There is now a touring exhibit entitled “Yesterday’s Tomorrows,” sponsored by the Smithsonian Institute and based on the book by the same title by Joseph Corn, Brian Horrigan, and Katherine Chambers. The book and exhibit take a look at predictions for the future made by science fiction writers and by magazines such as Popular Science and Popular Mechanics. The World’s Fairs also contributed to these predictions, especially the 1939 New York World’s Fair, with it’s exhibit entitled “Futurama“, by General Motors. Two other websites that highlight these predictions are RetroFuture, and Tales of Future Past.
I’m always fascinated with a science fiction movie or book gives a specific date for a setting or a prediction. They do this to lend authenticity to the story, but it often comes back to haunt them. Some seem amazingly prescient, such as the striking similarity between clamshell phones and Star Trek’s communicators. I had thought about creating a website specifically to track these events as the appropriate date passes, but, being the essentially lazy person I am, it seemed like too much work. I had thought someone else might have already done this, but, oddly enough, I couldn’t find much on the web along these lines. I did find a some material on alternative timelines, specifically This Day in Alternative History.
Of course, some of the most amusing predictions are those made by business leaders, especially those that have been proven wildly inaccurate. The list below is a collection that has been making the e-mail rounds for a number of years now. Some of these, such as the FedEx story and the Bill Gates quotes, have been found to be apocryphal by Snopes, but I’ll still include them. A more extensive list can be found at Future History, collected by David Carey.
- “I think there is a world market for maybe five computers.” — Thomas Watson, chairman of IBM, 1943.
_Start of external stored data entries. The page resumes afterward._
-- ==== Sys2Proof/Machine/Ports.lean ====
section
/-! DEFINITION. Cell ports (chapter 03): hold instants and windows, dead times, bias, the WE–RE short, port faults, and
what a milestone does to a port. -/

namespace Sys2Proof.Machine

open Sys2Proof

/-- The analogue side runs: the device is clocked and awake, and after a wake its first milestone has passed (R355). -/
def State.running (s : State) : Bool := s.tim.locked && s.pwr.clocked && !s.pwr.waking && s.pwr.woke.isNone

/-- A spot visit to the channel has begun (R115). -/
def State.spotOn (s : State) (c : Nat) : Bool :=
  (List.range 24).any fun b => (s.bank b).spot.pending && (s.bank b).spot.started && (s.bank b).spot.ch = c

/-- The window element of a channel works: the channel is enabled, its group is active if it holds in a group (R136) or a
spot holds it (R115), and the scan tap of a fast port is powered. -/
def State.holds (s : State) (c : Nat) : Bool :=
  s.chanOn c && (!s.grouped c || bit (s.hgrp (s.holdGroup c)) 0 || s.spotOn c) && (chanKind c ≠ .fp || bit (s.pcfg c) 6)

/-- The bias a port goes to, in BIAS codes: 0 with ZB (R51, R52). -/
def State.biasTarget (s : State) (c : Nat) : Int :=
  if bit (s.pcfg c) 13 then 0 else s.sfld (portReg c 4) 0 16

/-- How far a bias moves in a span of 2^-64 s at AFE_PCFG.SLEW, in 2^-16 of a BIAS code of 2.5 V / 65,536: 1 V/ms for 0,
ten times less for each step (R51, R52). -/
def rampMove (slew span : Nat) : Nat := span * 10 ^ (4 - slew) / (100 * 2 ^ 30)

/-- The bias reached at an instant, in 2^-16 of a BIAS code (R52). -/
def State.biasAt (s : State) (c t : Nat) : Int :=
  let p := s.port c
  if !p.ramping then p.bias
  else
    let d := s.biasTarget c * 65536 - p.bias
    let n := min d.natAbs (rampMove (bits (s.pcfg c) 15 3) (t - p.rampAt))
    if d < 0 then p.bias - n else p.bias + n

/-- The ramp has reached its target (R52). -/
def State.rampOver (s : State) (c : Nat) : Bool := s.biasAt c s.tim.time = s.biasTarget c * 65536

/-- A window that starts at an instant carries BLANK: it lies in a dead time, or in the enable sequence of an EC port
until its ramp ends (R54, R65, R73). -/
def Port.blankAt (p : Port) (t : Nat) : Bool := p.engaging || (p.ramping && p.startRamp) || decide (t < p.blankEnd)

/-- Limited or fault-disabled heater engine of an MS port (bit 7 of its mark byte). -/
def State.marks7 (s : State) (e : Nat) : Nat := if s.seq.limitedNow || (s.engine e).st = .fault then 128 else 0

/-- Starts the window of a channel at an instant: the other element is reset and integrates (R61), with the mark in
force (R87). -/
def State.startWindow (s : State) (c t : Nat) (blank : Bool) : State :=
  let p := s.port c
  let e := s.engine (c - 256)
  let ms := chanKind c = .ms
  s.setPort c { p with winStart := t, winBlank := blank, elemB := !p.elemB,
                       markStart := if ms then e.mark else 0, markBits := if ms then s.marks7 (c - 256) else 0 }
- “Where a calculator on the ENIAC is equipped with 18,000 vacuum tubes and weighs 30 tons, computers in the future may have only 1,000 vacuum tubes and weigh only 1.5 tons.” — Popular Mechanics, 1949
- “I have traveled the length and breadth of this country and talked with the best people, and I can assure you that data processing is a fad that won’t last out the year.” — The editor in charge of business books for Prentice Hall, 1957.
- “But what…is it good for?” — Engineer at the Advanced Computing Systems Division of IBM, 1968, commenting on the microchip.
- “There is no reason anyone would want a computer in their home.” — Ken Olson, president, chairman and founder of Digital Equipment Corp., 1977.
- “640K ought to be enough for anybody.” — Attributed to Bill Gates, 1981, but believed to be an urban legend.
- “This ‘telephone’ has too many shortcomings to be seriously considered as a means of communication. The device is inherently of no value to us.” — Western Union internal memo, 1876.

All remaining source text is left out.